On Tue, Sep 15, 2020 at 11:06 AM Brennen Bearnes bbearnes@wikimedia.org wrote:
On 9/15/20 9:43 AM, Alex Ezell wrote:
Do we use levels for any of these error log outputs? That is, are they classified on output as High, Medium, Low, Info, or something like that?
Teasing out more detail about reported error severity could be a useful exercise, but I'm not sure it would result in much more meaningful signals than we currently have about production health. Serious problems can manifest as trivial-seeming notices, some issues start out that way and cascade over time, and generally any form of recurring logspam needs human evaluation before we can easily say much more than "this is a problem".
This aligns with my view of our team's ability to assign meaningful priorities.
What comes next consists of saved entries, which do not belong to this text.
/-- A wake during an entry, before its commit: the entry reverses from the step it has reached (R403). In its first step it only
stops, with a free number of lines written back, and the domain is usable at once. Later, it comes back as a wake would;
what it has lost is what its third step took, and until then a state save is discarded. -/
def State.reverse (s : State) (n : Nat) : State :=
  match s.pwr.entry.find n with
  | none => s
  | some (t, st) =>
    let s := s.count (rDom n) F.dom.ABORTS
    let s := { s with pwr := { s.pwr with
      entry := s.pwr.entry.erase n, wakeReq := s.pwr.wakeReq.filter (· != n), window := s.pwr.window.filter (· != n) } }
    if st ≤ 1 then
      let (w, s) := s.fresh
      let s := (if t = 0 then s.writeBack n w.toNat else s).leaveSelfref n
      if n < 256 then s.endWait n else s
    else { s with pwr := { s.pwr with
      saved := if st ≤ 3 then s.pwr.saved.erase n else s.pwr.saved, waking := s.pwr.waking ++ [n] } }

/-- A core's restore: whether its saved block reads back, and the state after the reads; a domain without a save needs none. -/
def State.restored (s : State) (n : Nat) (restoreOk : Bool) : Bool × State :=
  match s.pwr.saved.find n with
  | some v => if n < 256 ∧ s.fromOff n then if restoreOk then s.blockRead n v else (false, s) else (true, s)
  | none => (true, s)

/-- A domain reaches ON (R405); a core whose restore fails does not start and is fenced (R408). -/
def State.wakeDone (s : State) (n : Nat) (restoreOk : Bool) : State :=
  let (ok, s) := s.restored n restoreOk
  if !ok then
    let s := s.logErr { bank := n / 2, cls := 0x61, sev := 2, src := n }
    s.fenceOff n 2
  else
    let off := s.fromOff n
    let s := s.rise n 4
    let s := (if off then s.regain n else s).leaveSelfref n
    let s := (s.setOn n).unfail n
    let s := if n < 384 then [410, 411, 412, 413].foldl (fun s d => s.restartHyst d) s else s
    let s := if n < 256 then s.endWait n else s
    match s.pwr.legacy with
    | some (d, mn) => if d = n ∧ mn ≤ 3 then s.setFld .legacyCmd F.legacyCmd.BUSY 0 else s
    | none => s

/-! ### The commands -/

/-- A candle write (R13, R395-R397): trusted candles take the trusted world's writes only. -/
def State.candleWrite (s : State) (q : Req) (k : Nat) (mask v : DWord) : State :=
  let r := Reg.candle (ix 4096 k)
  if 3840 ≤ k ∧ !q.world then s
  else
    let w := writeFields r.fields true mask (s.reg r) v
    let free := getF w F.candle.FREE == 1
    let w := setF w F.candle.FREE 0
    let w := if free then setF (setF w F.candle.ALLOC 0) F.candle.MIN 0 else w
    let s := s.setReg r w
    s.callUp (getF w F.candle.DOMAIN)

def execCandleWrite (r : Req) (k : BitVec 12) (value : BitVec 32) (s : State) : Host.Outcome State Fault Refusal :=
  .next (s.access r (.candle (ix 4096 k.toNat)) fun s => s.candleWrite r k.toNat 0xFFFFFFFF#64 (value.zeroExtend 64))

def execCandleFree (r : Req) (k : BitVec 12) (s : State) : Host.Outcome State Fault Refusal :=
  .next (s.access r (.candle (ix 4096 k.toNat)) fun s => s.candleWrite r k.toNat (maskF F.candle.FREE) (maskF F.candle.FREE))

/-- The candle a read of CALLOC allocates: the lowest free one of the reader's world's range (R396). -/
def State.callocPick (s : State) (world : Bool) : Option Nat :=
  firstOf (fun k => s.fld (.candle (ix 4096 k)) F.candle.ALLOC == 0)
    (if world then (List.range 256).map (3840 + ·) else List.range 3840)

/-- A read of PWR.CALLOC: what it returns, with the candle allocated. -/
def State.callocRead (s : State) (world : Bool) : DWord × State :=
  match s.callocPick world with
  | none => (0xFFFF, s.setReg .calloc 0xFFFF)
  | some k => (dw k, (s.setFld (.candle (ix 4096 k)) F.candle.ALLOC 1).setReg .calloc (dw k))

def execCallocRead (r : Req) (s : State) : Host.Outcome State Fault Refusal := .next (s.access r .calloc fun s => (s.callocRead r.world).2)

/-- The domain a legacy command aims at (R400). -/
def legacyTarget (cls idx : Nat) : Option Nat :=
  match cls with
  | 0 => if idx < 256 then some idx else none
  | 1 => if idx < 128 then some (256 + idx) else none
  | 2 => if idx < 16 then some (384 + idx) else none
  | 3 => if idx < 8 then some (400 + idx) else none
  | 4 => if idx < 2 then some (408 + idx) else none
  | _ => none

/-- A write of PWR.LEGACY_CMD (R5, R299, R400). -/
def State.legacyCmd (s : State) (q : Req) (cmd cls idx : Nat) : State :=
  let r := Reg.legacyCmd
  let st := fun (s : State) (v : Nat) => s.setFld r F.legacyCmd.STATUS v
  if s.flag r F.legacyCmd.BUSY then st s 4
  else
    let s := ((s.setFld r F.legacyCmd.CMD cmd).setFld r F.legacyCmd.CLASS cls).setFld r F.legacyCmd.INDEX idx
    if 4 ≤ cmd then st s 1
    else match legacyTarget cls idx with
      | none => st s 2
      | some n =>
        if !q.world && s.twused n then (st s 3).toLog 0x000A 0 false [dw n, dw cmd]
        else match cmd with
          | 0 => st s 0
          | 3 => st (if (s.pwr.legacy.map Prod.fst) = some n then { s with pwr := { s.pwr with legacy := none } } else s) 0
          | _ =>
            let mn := if cmd = 1 then 3 else 1
            let s := { s with pwr := { s.pwr with legacy := some (n, mn) } }
            let s := st s 0
            if mn ≤ s.dstate n then s.setFld r F.legacyCmd.BUSY 0
            else (s.setFld r F.legacyCmd.BUSY 1).callUp n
High-level general knowledge about our deployment, errors, and error logging can't substitute for domain expertise. Teams with expertise in particular codebase are best positioned to understand the impact of a particular message and derive a useful priority.
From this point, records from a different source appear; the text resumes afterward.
-- ==== Sys2Proof/Machine/Lsu.lean ====
section
/-! DEFINITION. What a core does to memory once an access is translated: loads with forwarding (R155, R161, R172), the
merge buffer (R169-R171, R176), committed stores, atomics (R90, R91, R155), Device accesses (R155, R157), fetches, accesses
on a wrong path (R140), and the errors that caches find (R241). -/

namespace Sys2Proof.Machine

/-! ### Array errors (R241) -/

/-- What the L1 or L2 check found on the data of a line: an event, a poisoned line, or a lost tag. Only errors of the L2
count for its ways (R242). -/
def arrayErr (c : Nat) (e : ArrErr) (line key : Nat) : Act Unit := fun s =>
  let ev : Nat → Nat → Event := fun cls sev =>
    { bank := c / 2, cls := cls, sev := sev, src := c, addr := some (key, 64 * line), hidden := s.hiddenAt (s.ident c).world (64 * line) }
  let way := fun (l1 : Bool) => match s.coh.priv.find (c, line) with
    | some p => if l1 then s else s.wayErrAdd false c p.way
    | none => s
  match e with
  | .none | .l1iParity => (.ok (), s)
  | .corrected l1 tag => (.ok (), (way l1).logErr (ev (if tag then 6 else 5) 0))
  | .data l1 =>
    let dirty : Bool := match s.coh.priv.find (c, line) with
      | some p => if l1 then (p.l1d.map (·.2)) == some true else p.st == .m || p.st == .o
      | none => false
    if dirty then (.ok (), ({ s with m := s.m.poisonLine line }).logErr (ev 5 1)) else (.ok (), (way l1).logErr (ev 5 0))
  | .tagLost _ => (.error { code := 0x16, mck := 3, at_ := some (key, 64 * line) }, s)

/-- A machine check for poison consumed at an address (R435, R436). -/
def poisonExc (va : DWord) (key pa : Nat) : Exc := { code := 0x16, addr := va, mck := 1, at_ := some (key, pa) }
def dataBus (va : DWord) : Exc := { code := 0x1A, addr := va }
def instrBus (va : DWord) : Exc := { code := 0x19, addr := va }

/-! ### The merge buffer -/

/-- An entry's bytes over a line, newest last. -/
def overlay (line : Nat) (base : Line) (es : List MbEntry) : Line :=
  (es.filter fun e => e.line == line).foldl (fun l e => mergeLine e.mask l e.data) base

/-- The bytes of a line that buffered stores hold. -/
def heldMask (line : Nat) (es : List MbEntry) : BitVec 64 :=
  (es.filter fun e => e.line == line).foldl (fun m e => m ||| e.mask) 0

/-- The entries of one line performed, oldest first. -/
def State.drainLine (s : State) (c line : Nat) : State :=
  let es := (s.ucore c).mbuf
  (es.filter fun e => e.line == line).foldl (fun s e => s.performStore c e)
    (s.onUcore c fun u => { u with mbuf := u.mbuf.filter fun e => e.line != line })

/-- An entry may be written out when none before it is closed or of the same line (R159, R170). -/
def mayLeave (es : List MbEntry) (i : Nat) : Bool :=
  match es[i]? with
  | none => false
  | some e => (es.take i).all fun d => !d.closed && d.line != e.line

/-- Entry i written out. -/
def State.writeOut (s : State) (c i : Nat) : State :=
  match (s.ucore c).mbuf[i]? with
  | none => s
  | some e => (s.onUcore c fun u => { u with mbuf := u.mbuf.eraseIdx i }).performStore c e

/-- Every open entry closed (R170). -/
def State.closeBuf (s : State) (c : Nat) : State :=
  s.onUcore c fun u => { u with mbuf := u.mbuf.map fun e => { e with closed := true } }

/-- The newest open entry of the same line, type, identity and key, as an index; none where a younger entry holds some of
the store's bytes, which must not be overtaken (R159, R169). -/
def mbSlot (es : List MbEntry) (e : MbEntry) : Option Nat :=
  let same := fun (d : MbEntry) => !d.closed && d.line == e.line && d.id == e.id && d.key == e.key && d.mtype == e.mtype
  match ((es.zipIdx.filter fun p => same p.1).getLast?).map (·.2) with
  | some i => if (es.drop (i + 1)).any fun d => d.line == e.line && d.mask &&& e.mask != 0 then none else some i
  | none => none

/-- A store put into an entry: its bytes replace older ones. -/
def MbEntry.merge (d e : MbEntry) : MbEntry :=
  { d with data := mergeLine e.mask d.data e.data, mask := d.mask ||| e.mask, lows := d.lows ++ e.lows, highs := d.highs ++ e.highs }

/-- A committed store to Normal memory enters the merge buffer (R169). -/
def State.buffer (s : State) (c : Nat) (e : MbEntry) : State :=
  let es := (s.ucore c).mbuf
  match mbSlot es e with
  | some i =>
    let s := s.onUcore c fun u => { u with mbuf := u.mbuf.modify i fun d => d.merge e }
    match (s.ucore c).mbuf[i]? with
    | some d => if d.mask = fullMask ∧ mayLeave (s.ucore c).mbuf i then s.writeOut c i else s
    | none => s
  | none =>
    let s := if 8 ≤ es.length then s.writeOut c 0 else s
    s.onUcore c fun u => { u with mbuf := u.mbuf ++ [{ e with age := u.stamp + 1 }], stamp := u.stamp + 1 }

/-! ### Squashes that an access brings about -/

/-- A load took its data while the addresses of some younger ones of the older stores were not known: where one of them
overlaps it, it is squashed and executes again, which is another attempt (R126, R149). -/
def State.passing (s : State) (c : Nat) (x : Issue) (line : Nat) (want : BitVec 64) : State :=
  let l := (s.ucore c).stores
  if (l.drop (l.length - min x.passed.toNat storeQueueSize)).any fun p => p.1 == line && p.2 &&& want != 0 then
    ((s.saw c 0x3D).loopExit c).saw c 0x30
  else s

/-- A store of `n` bytes at an address commits: younger loads may have passed it, and an instruction fetched behind it
that it changes is squashed and fetched again (R126, R136). -/
def State.stored (s : State) (c : Nat) (x : Issue) (pa n : Nat) : State :=
  let s := s.onUcore c fun u =>
    let l := u.stores ++ [(pa / 64, byteMask (pa % 64) n)]
    { u with stores := l.drop (l.length - storeQueueSize) }
  if (x.behind.take robSize).any fun p => decide (pa / 4 ≤ p.toNat / 4) && decide (p.toNat / 4 ≤ (pa + n - 1) / 4) then
    (s.saw c 0x50).loopExit c
  else s

/-! ### Reads -/

/-- A core's access to an address that is not Normal memory: the gathered write before it goes first (R171), and an
RSP_ERR that the core has received for the address is what it ends in (R262). -/
def State.coreDev (s : State) (c cmd pa n : Nat) (wr : Option Nat) : DevEnd × State :=
  let s := s.flushGath c
  match s.rspErr c (pa / 64) with
  | some e => (.error e, s.clearErr c (pa / 64) e)
  | none => match s.devAccess (s.coreReq c) cmd pa n wr with
    | (.error e, s1) => (.error e, s1.statErr c (s1.core c).statId (if wr.isSome then 2 else 0) e)
    | (.ok r, s1) => (.ok r, s1.statCore c 2)

/-- A line brought into the L1 of a core (R214, R216): a miss in the L1 asks the L2, through its request port; a line that
comes from behind a clasped port is poisoned (R380). -/
def State.lineIn (s : State) (c line key : Nat) (instr : Bool) : State :=
  let s := if s.hasLine c line then s else s.cutIn line
  let held := if instr then ((s.coh.priv.find (c, line)).bind (·.l1i)).isSome else s.inL1d c line
  let s := if held then s else (s.saw c (if instr then 0x37 else 0x33)).grant c instr
  (s.l2Read c line key instr).fillL1 c line instr

/-- A read of Normal-NC or Device-typed memory at the home. -/
def State.lineNc (s : State) (c line key : Nat) : State :=
  ((s.wakePath line).readHome line key).2.2.statCore c 2

/-- A committed demand access that trains the L2 prefetcher (R217). -/
def State.train (s : State) (c line key : Nat) : State :=
  let page := (line / 64, key, s.ident c)
  s.onUcore c fun u => { u with trained := if u.trained.contains page then u.trained else u.trained ++ [page] }

/-- A read of one part, which lies in one line of memory: forwarded where the merge buffer holds all its bytes (R161). -/
def readPart (c : Nat) (x : Issue) (a : Fx) (t : Tr) (n : Nat) : Act Nat := fun s =>
  let line := t.pa / 64
  if s.physDevice t.pa then
    match s.coreDev c 0x03 t.pa n none with
    | (.error _, s1) => (.error (dataBus a.va), s1)
    | (.ok (v, p), s1) => if p then (.error (poisonExc a.va t.key t.pa), s1) else (.ok v, s1)
  else
    let want := byteMask (t.pa % 64) n
    let s := if t.mtype ≤ 1 then s.flushGath c else (s.settleGath c line).passing c x line want
    let es := (s.ucore c).mbuf
    let have_ := heldMask line es &&& want
    if have_ = want ∧ 2 ≤ t.mtype then
      (.ok (((overlay line 0 es).toNat >>> (8 * (t.pa % 64))) % 2 ^ (8 * n)), s)
    else
      let s := if have_ = 0 then s else s.drainLine c line
      match s.coreErr c line (t.mtype == 3 && s.hasLine c line) with
      | some st => (.error (dataBus a.va), s.clearErr c line st)
      | none =>
        let cut := t.mtype != 3 && s.cutOff line
        let s1 := if t.mtype = 3 then s.lineIn c line t.key false else s.lineNc c line t.key
        match arrayErr c (if t.mtype = 3 then x.arr else .none) line t.key s1 with
        | (.error e, s2) => (.error e, s2)
        | (.ok _, s2) =>
          if cut || s2.m.poisonedIn t.pa n then (.error (poisonExc a.va t.key t.pa), s2)
          else if t.mtype = 3 then (.ok (s2.m.readIn t.pa n (s2.keyAt c line t.key)), s2.train c line t.key)
          else (.ok (s2.m.readIn t.pa n t.key), s2)

/-! ### Parts of an access (R158, R174, R175) -/

/-- The parts of an access: address and size; two where it crosses a line. -/
def parts (va : DWord) (n : Nat) : List (DWord × Nat) :=
  let o := va.toNat % 64
  if o + n ≤ 64 then [(va, n)] else [(va, 64 - o), (va + dw (64 - o), n - (64 - o))]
it would be most helpful if we just had more eyes _routinely_ on the logs and the workboard. (See Tyler's earlier and much more detailed/thoughtful response to this thread.)
+1 An interface between the log triage workboard and process with team/maintainer workflows is a missing component of assigning priorities.
There is a long developer feedback loop past integration. Hopefully, this process helps to shorten the feedback loop to developers and reduce the opacity of the process beyond integration through release and monitoring. Having the expertise of developers writing the code be a part of the deployment and monitoring of that code in production is the goal of this process and the key to its utility.
-- Tyler